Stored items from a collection

────

/-- R20, R35: the holds of the consoles of some addresses of a segment ended, in the order of the list. -/
theorem releaseSilent_spec (seg : Seg) (L : List Addr) (hnodup : L.Nodup) (s : State) :
    let held (l : LaneId) : Prop := (s.lane l).mode = .manual ∧ ∃ a ∈ L, (s.lane l).holder = some (stationIx seg a)
    let t := L.foldl (State.releaseSilent seg) s
    (∀ l, t.lane l = if held l then { s.lane l with mode := .suspended, holder := none } else s.lane l) ∧
    t.uplink = L.foldl (fun u a => holdsEnded s (stationIx seg a) .consoleSilent u) s.uplink ∧
    PagesOnly s.port s.station (fun j => ∃ l, held l ∧ SignOf s l j) t ∧ LinksLanes s t ∧
    ∀ g, QuietWhereDown (s.port g) (t.port g) := by
  induction L generalizing s with
  | nil => exact ⟨fun l => by simp, rfl, PagesOnly.refl s _, rfl, fun _ => ⟨rfl, fun _ => ⟨rfl, rfl⟩⟩⟩
  | cons a L ih =>
    intro held t
    obtain ⟨hnot, hrest⟩ := List.nodup_cons.1 hnodup
    obtain ⟨vlane, vuplink, vpages⟩ := endHold_ended s (stationIx seg a) .consoleSilent
    have vframe := linksLanes_endHold s (stationIx seg a) .consoleSilent
    have vquiet := quiet_endHold s (stationIx seg a) .consoleSilent
    have hv : State.releaseSilent seg s a = s.endHold (stationIx seg a) .consoleSilent := by unfold State.releaseSilent; rfl
    generalize s.endHold (stationIx seg a) .consoleSilent = v at hv vlane vuplink vpages vframe vquiet
    have ht : t = L.foldl (State.releaseSilent seg) v := by rw [← hv]; exact List.foldl_cons ..
    obtain ⟨tlane, tuplink, tpages, tframe, tquiet⟩ := ih hrest v
    have hkept : ∀ b ∈ L, ∀ l, ((v.lane l).mode = .manual ∧ (v.lane l).holder = some (stationIx seg b)) ↔
        ((s.lane l).mode = .manual ∧ (s.lane l).holder = some (stationIx seg b)) := by
      intro b hb l
      rw [vlane]
      split
      next hl =>
        have hne : stationIx seg a ≠ stationIx seg b := fun e => hnot (stationIx_injective seg e ▸ hb)
        simp [hl.2, hne]
      next => rfl
    have hheld (l : LaneId) : ((v.lane l).mode = .manual ∧ ∃ b ∈ L, (v.lane l).holder = some (stationIx seg b)) ↔
        ((s.lane l).mode = .manual ∧ ∃ b ∈ L, (s.lane l).holder = some (stationIx seg b)) := by
      constructor
      · rintro ⟨hmode, b, hb, hholder⟩
        obtain ⟨kmode, kholder⟩ := (hkept b hb l).1 ⟨hmode, hholder⟩
        exact ⟨kmode, b, hb, kholder⟩
      · rintro ⟨hmode, b, hb, hholder⟩
        obtain ⟨kmode, kholder⟩ := (hkept b hb l).2 ⟨hmode, hholder⟩
        exact ⟨kmode, b, hb, kholder⟩
    have hcons (l : LaneId) : held l ↔ ((s.lane l).mode = .manual ∧ (s.lane l).holder = some (stationIx seg a)) ∨
        ((s.lane l).mode = .manual ∧ ∃ b ∈ L, (s.lane l).holder = some (stationIx seg b)) := by
      constructor
      · rintro ⟨hmode, b, hb, hholder⟩
        rcases List.mem_cons.1 hb with rfl | hb
        · exact .inl ⟨hmode, hholder⟩
        · exact .inr ⟨hmode, b, hb, hholder⟩
      · rintro (⟨hmode, hholder⟩ | ⟨hmode, b, hb, hholder⟩)
        · exact ⟨hmode, a, List.mem_cons_self, hholder⟩
        · exact ⟨hmode, b, List.mem_cons_of_mem a hb, hholder⟩
    rw [ht]
    refine ⟨fun l => ?_, ?_, ?_, vframe.trans tframe, fun g => (vquiet g).trans (tquiet g)⟩
    · rw [tlane, if_congr (hheld l) rfl rfl]
      by_cases hown : (s.lane l).mode = .manual ∧ (s.lane l).holder = some (stationIx seg a)
      · rw [(vlane l).trans (if_pos hown), if_pos ((hcons l).2 (.inl hown))]
        split <;> rfl
      · rw [(vlane l).trans (if_neg hown), if_congr ((hcons l).trans (or_iff_right hown)) rfl rfl]
    · rw [tuplink, foldl_holdsEnded_congr hkept, vuplink]
      rfl
    · refine PagesOnly.trans (PagesOnly.mono vpages ?_) tpages ?_
      · rintro j ⟨l, hl, hj⟩
        exact ⟨l, (hcons l).2 (.inl hl), hj⟩
      · rintro j ⟨l, hl, hj⟩
        exact ⟨l, (hcons l).2 (.inr ((hheld l).1 hl)), (SignOf_kept vpages l j).1 hj⟩

/-- R4: what a segment's loss of signal makes of the state before any station or lane acts. -/
theorem lostState_eq (s : State) (seg : Seg) :
    (s.enterSeg seg .down).updPort seg (fun p =>
      { p with
        signal := false, windowCount := 0, windowTimer := false, txQueue := []
        counters := { p.counters with transmitDrops := bumpBy p.counters.transmitDrops p.txQueue.length } }) =
      { s with
        ports := upd s.ports seg lostPort
        uplink := classB s.uplink (.segmentEvent seg (some (s.port seg).state) .down (s.port seg).windowCount) } := by
  rw [enterSeg_eq]
  unfold State.updPort
  dsimp only
  rw [upd_upd]
  rfl

theorem silenced_sign (e : Station) :
    (silenced e).state = e.state ∧ (silenced e).role = e.role ∧ (silenced e).lane = e.lane := by
  unfold silenced
  split <;> exact ⟨rfl, rfl, rfl⟩

/-- R4, R7, R8, R20, R35: what a segment's loss of signal leaves. -/
theorem loseSignal_spec (s : State) (seg : Seg) :
    let t := s.loseSignal seg
    let held (l : LaneId) : Prop := (s.lane l).mode = .manual ∧ ∃ a : Addr, (s.lane l).holder = some (stationIx seg a)
    LinksLanes s t ∧ QuietWhereDown (lostPort (s.port seg)) (t.port seg) ∧
    t.uplink = (List.finRange 31).foldl (fun u a => holdsEnded s (stationIx seg a) .consoleSilent u)
      (classB s.uplink (.segmentEvent seg (some (s.port seg).state) .down (s.port seg).windowCount)) ∧
    (∀ l : LaneId, t.lane l = if held l then { s.lane l with mode := .suspended, holder := none } else s.lane l) ∧
    PagesOnly (fun g => if g = seg then lostPort (s.port seg) else s.port g)
      (fun j => if segOf j = seg then silenced (s.station j) else s.station j) (fun j => ∃ l, held l ∧ SignOf s l j) t := by
  intro t held
  have ht : t = (List.finRange 31).foldl (State.releaseSilent seg) ((List.finRange 31).foldl (State.silenceStation seg)
      { s with
        ports := upd s.ports seg lostPort
        uplink := classB s.uplink (.segmentEvent seg (some (s.port seg).state) .down (s.port seg).windowCount) }) := by
    rw [← lostState_eq]
    rfl
  obtain ⟨hframe, hstation⟩ := silenceAll_spec seg { s with
    ports := upd s.ports seg lostPort
    uplink := classB s.uplink (.segmentEvent seg (some (s.port seg).state) .down (s.port seg).windowCount) }
  generalize (List.finRange 31).foldl (State.silenceStation seg) _ = v at ht hframe hstation
  have hport : v.port = fun g => if g = seg then lostPort (s.port seg) else s.port g := by
    rw [hframe]
    exact funext fun g => State.port_updPort s seg lostPort g
  have hlane : v.lane = s.lane := by rw [hframe]; rfl
  have huplink : v.uplink = classB s.uplink (.segmentEvent seg (some (s.port seg).state) .down (s.port seg).windowCount) := by
    rw [hframe]
  have hentry : v.station = fun j => if segOf j = seg then silenced (s.station j) else s.station j := funext hstation
  have hsign (l : LaneId) (j : StationIx) : SignOf v l j ↔ SignOf s l j := by
    obtain ⟨hstate, hrole, hin⟩ := silenced_sign (s.station j)
    unfold SignOf
    rw [hentry]
    dsimp only
    split
    · rw [hstate, hrole, hin]
    · rfl
  obtain ⟨tlane, tuplink, tpages, tframe, tquiet⟩ := releaseSilent_spec seg (List.finRange 31) (List.nodup_finRange 31) v
  rw [← ht] at tlane tuplink tpages tframe tquiet
  simp only [List.mem_finRange, true_and, hlane, hsign, hport, hentry] at tlane tpages tquiet
  refine ⟨?_, ?_, ?_, tlane, tpages⟩
  · refine LinksLanes.trans ?_ tframe
    unfold LinksLanes
    rw [hframe]
  · have := tquiet seg
    rwa [if_pos rfl] at this
  · have hends := foldl_holdsEnded_congr (s := s) (t := v) (seg := seg) (L := List.finRange 31) fun a _ l => by rw [hlane]
    rw [tuplink, huplink, hends]

theorem loseSignal_down (s : State) (seg : Seg) : ((s.loseSignal seg).port seg).state = .down := by
  obtain ⟨-, hquiet, -⟩ := loseSignal_spec s seg
  exact hquiet.1

/-- Settles O7: the rise and the expiry by their equations; a frame counted under a threshold of 0 by `countPort_windowRise`. -/
theorem errorWindowMovesTheSegment : Obligations.ErrorWindowMovesTheSegment := by
  intro seg s p t n
  refine ⟨windowRise_eq s seg, exec_errorWindowExpiry seg s, fun hheld himpaired => ?_, ?_⟩
  · have hsignal : (s.port seg).state ≠ .down := by
      rw [show (s.port seg).state = .impaired from himpaired]
      decide
    exact ⟨_, exec_signalLoss seg s hheld hsignal, loseSignal_down s seg⟩
  · intro bytes hheld hsignal hzero counted
    rw [exec_laneFrameReceived seg bytes s hheld hsignal]
    unfold State.receive
    refine ⟨fun hcheck => ?_, fun f hcheck hfull => ?_⟩
    · rw [hcheck]
      exact congrArg _ (countPort_windowRise s seg (fun c => { c with crcErrors := bump c.crcErrors }) hzero)
    · rw [hcheck]
      exact congrArg _ ((if_neg (Nat.not_lt.2 hfull)).trans
        (countPort_windowRise s seg (fun c => { c with overruns := bump c.overruns }) hzero))

/-- Settles O10: `loseSignal_spec`, and the equations of the two other commands. The lost port is DOWN, so no page composed for a
hold that ends joins its transmit queue. -/
theorem signalAndSendingMoveTheSegment : Obligations.SignalAndSendingMoveTheSegment := by
  refine ⟨fun seg s hheld hsignal => ⟨_, exec_signalLoss seg s hheld hsignal, ?_⟩, fun seg s hheld =>
    ⟨exec_signalDetect seg s hheld, exec_transmitEnd seg s hheld⟩⟩
  obtain ⟨hframe, hquiet, huplink, hlane, hpages⟩ := loseSignal_spec s seg
  obtain ⟨hqueue, hseq⟩ := hquiet.2 rfl
  have hport : TxOnly (lostPort (s.port seg)) ((s.loseSignal seg).port seg) := by
    have htx := pagesOnly_tx hpages seg
    rwa [if_pos rfl] at htx
  refine ⟨hframe, hquiet.1, ?_, ?_, ?_, hqueue, ?_, ?_, hseq, huplink, hlane, hpages⟩
  all_goals
    rw [hport]
    rfl

end Sys2Proof.Proofs
end

section
/-! PROOFS. A lane frame taken from a receive queue (R2, R3, R11 to R19, R173): the part while the station map acts on it, and
what the frame leaves of the links where the map's act stays on the frame's port, its sender's entry and the uplink. -/

namespace Sys2Proof.Proofs

open Sys2Proof Sys2Proof.Machine Sys2Proof.Safety Sys2Proof.Laws

/-! ### The link of a frame -/

/-- A state with the port of a segment, the entry of one of its addresses, and the uplink port replaced. -/
def linked (s : State) (g : Seg) (a : Addr) (x : SegPort × Station) (u : Uplink) : State :=
  { placed s g a x with uplink := u }

theorem linked_port (s : State) (g : Seg) (a : Addr) (x : SegPort × Station) (u : Uplink) (h : Seg) :
    (linked s g a x u).port h = if h = g then x.1 else s.port h := placed_port s g a x h

theorem linked_station (s : State) (g : Seg) (a : Addr) (x : SegPort × Station) (u : Uplink) (j : StationIx) :
    (linked s g a x u).station j = if j = stationIx g a then x.2 else s.station j := placed_station s g a x j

────

**WHAT THE TASK ASKS**
Of the lines above, extract only those from the line with "l) rfl rfl]" to the line with "signal := false, windowCount", both included, exactly as written.

**OUTPUT BELOW**
    · rw [tlane, if_congr (hheld l) rfl rfl]
      by_cases hown : (s.lane l).mode = .manual ∧ (s.lane l).holder = some (stationIx seg a)
      · rw [(vlane l).trans (if_pos hown), if_pos ((hcons l).2 (.inl hown))]
        split <;> rfl
      · rw [(vlane l).trans (if_neg hown), if_congr ((hcons l).trans (or_iff_right hown)) rfl rfl]
    · rw [tuplink, foldl_holdsEnded_congr hkept, vuplink]
      rfl
    · refine PagesOnly.trans (PagesOnly.mono vpages ?_) tpages ?_
      · rintro j ⟨l, hl, hj⟩
        exact ⟨l, (hcons l).2 (.inl hl), hj⟩
      · rintro j ⟨l, hl, hj⟩
        exact ⟨l, (hcons l).2 (.inr ((hheld l).1 hl)), (SignOf_kept vpages l j).1 hj⟩

/-- R4: what a segment's loss of signal makes of the state before any station or lane acts. -/
theorem lostState_eq (s : State) (seg : Seg) :
    (s.enterSeg seg .down).updPort seg (fun p =>
      { p with
        signal := false, windowCount := 0, windowTimer := false, txQueue := []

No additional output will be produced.